> [Exercise prompt]: The expected output is every line below, reproduced exactly.
━━━━━━━━━━━━━━━━━━━━
-- ==== Sys2Proof/Config.lean ====
section
/-! DEFINITION. What the TPDC is built with (R8), its constants (R7, R8, R17, R19), and the free values:
constants with no body, of which nothing can be proved. -/

namespace Sys2Proof

/-- The build parameters of R8 other than `XR`. They are part of the state, so that every claim about all states holds
for all parameters (log 1). -/
structure Params where
  /-- `HAS_WIDE`: the 256 variant is present; read as `CAP.WIDE` (R20). -/
  hasWide : Bool
  /-- `NCH`, the number of channels. -/
  nch : Nat
  /-- `ADDR_WIDTH`, the width of the memory port's byte address. -/
  addrWidth : Nat
  /-- `REG_BASE`, the bus address of register offset 0. -/
  regBase : Nat
deriving DecidableEq, Repr

/-- The legal values of R8. -/
abbrev Params.Legal (p : Params) : Prop :=
  1 ≤ p.nch ∧ p.nch ≤ 15 ∧ 32 ≤ p.addrWidth ∧ p.addrWidth ≤ 64 ∧ p.regBase % 4096 = 0

/-- `XR`, the exception ratio divisor: 32 is the only value of this revision (R8). -/
def Config.XR : Nat := 32

/-- The constant `ID` (R19). -/
def Config.idValue : Word := 0x54504431

/-- The size of the register window in bytes (R17, R33). -/
def Config.windowSize : Nat := 4096

/-- The reference configuration of R8. DESIGN CHOICE (log 1): the spec leaves `HAS_WIDE` and `REG_BASE` open; here the
wide datapath is present and the window stands at bus address 0. -/
def Config.reference : Params := { hasWide := true, nch := 1, addrWidth := 64, regBase := 0 }

/-- FREE VALUE (R114, R44, R125; log 6): byte `i` of the draw numbered `k`. -/
opaque Config.freeByte (k i : Nat) : Byte

/-- FREE VALUE (R114, R44; log 6): the value of `RESULT` in the draw numbered `k`. -/
opaque Config.freeResult (k : Nat) : DWord

/-- FREE VALUE (R113; log 7): whether the draw numbered `k` reports `ERR_MEM` where `ERR_MALFORMED` could arise too. -/
opaque Config.freeChoice (k : Nat) : Bool

/-- FREE VALUE (R44; log 8): the error code, 0 to 7, of a raced command in the draw numbered `k`. -/
opaque Config.freeErr (k : Nat) : BitVec 3

end Sys2Proof
end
━━━━━━━━━━━━━━━━━━━━
> [Expected answer]:
-- ==== Sys2Proof/Config.lean ====
section
/-! DEFINITION. What the TPDC is built with (R8), its constants (R7, R8, R17, R19), and the free values:
constants with no body, of which nothing can be proved. -/

namespace Sys2Proof

/-- The build parameters of R8 other than `XR`. They are part of the state, so that every claim about all states holds
for all parameters (log 1). -/
structure Params where
  /-- `HAS_WIDE`: the 256 variant is present; read as `CAP.WIDE` (R20). -/
  hasWide : Bool
  /-- `NCH`, the number of channels. -/
  nch : Nat
  /-- `ADDR_WIDTH`, the width of the memory port's byte address. -/
  addrWidth : Nat
  /-- `REG_BASE`, the bus address of register offset 0. -/
  regBase : Nat
deriving DecidableEq, Repr

/-- The legal values of R8. -/
abbrev Params.Legal (p : Params) : Prop :=
  1 ≤ p.nch ∧ p.nch ≤ 15 ∧ 32 ≤ p.addrWidth ∧ p.addrWidth ≤ 64 ∧ p.regBase % 4096 = 0

/-- `XR`, the exception ratio divisor: 32 is the only value of this revision (R8). -/
def Config.XR : Nat := 32

/-- The constant `ID` (R19). -/
def Config.idValue : Word := 0x54504431

/-- The size of the register window in bytes (R17, R33). -/
def Config.windowSize : Nat := 4096

/-- The reference configuration of R8. DESIGN CHOICE (log 1): the spec leaves `HAS_WIDE` and `REG_BASE` open; here the
wide datapath is present and the window stands at bus address 0. -/
def Config.reference : Params := { hasWide := true, nch := 1, addrWidth := 64, regBase := 0 }

/-- FREE VALUE (R114, R44, R125; log 6): byte `i` of the draw numbered `k`. -/
opaque Config.freeByte (k i : Nat) : Byte

/-- FREE VALUE (R114, R44; log 6): the value of `RESULT` in the draw numbered `k`. -/
opaque Config.freeResult (k : Nat) : DWord

/-- FREE VALUE (R113; log 7): whether the draw numbered `k` reports `ERR_MEM` where `ERR_MALFORMED` could arise too. -/
opaque Config.freeChoice (k : Nat) : Bool

/-- FREE VALUE (R44; log 8): the error code, 0 to 7, of a raced command in the draw numbered `k`. -/
opaque Config.freeErr (k : Nat) : BitVec 3

end Sys2Proof
end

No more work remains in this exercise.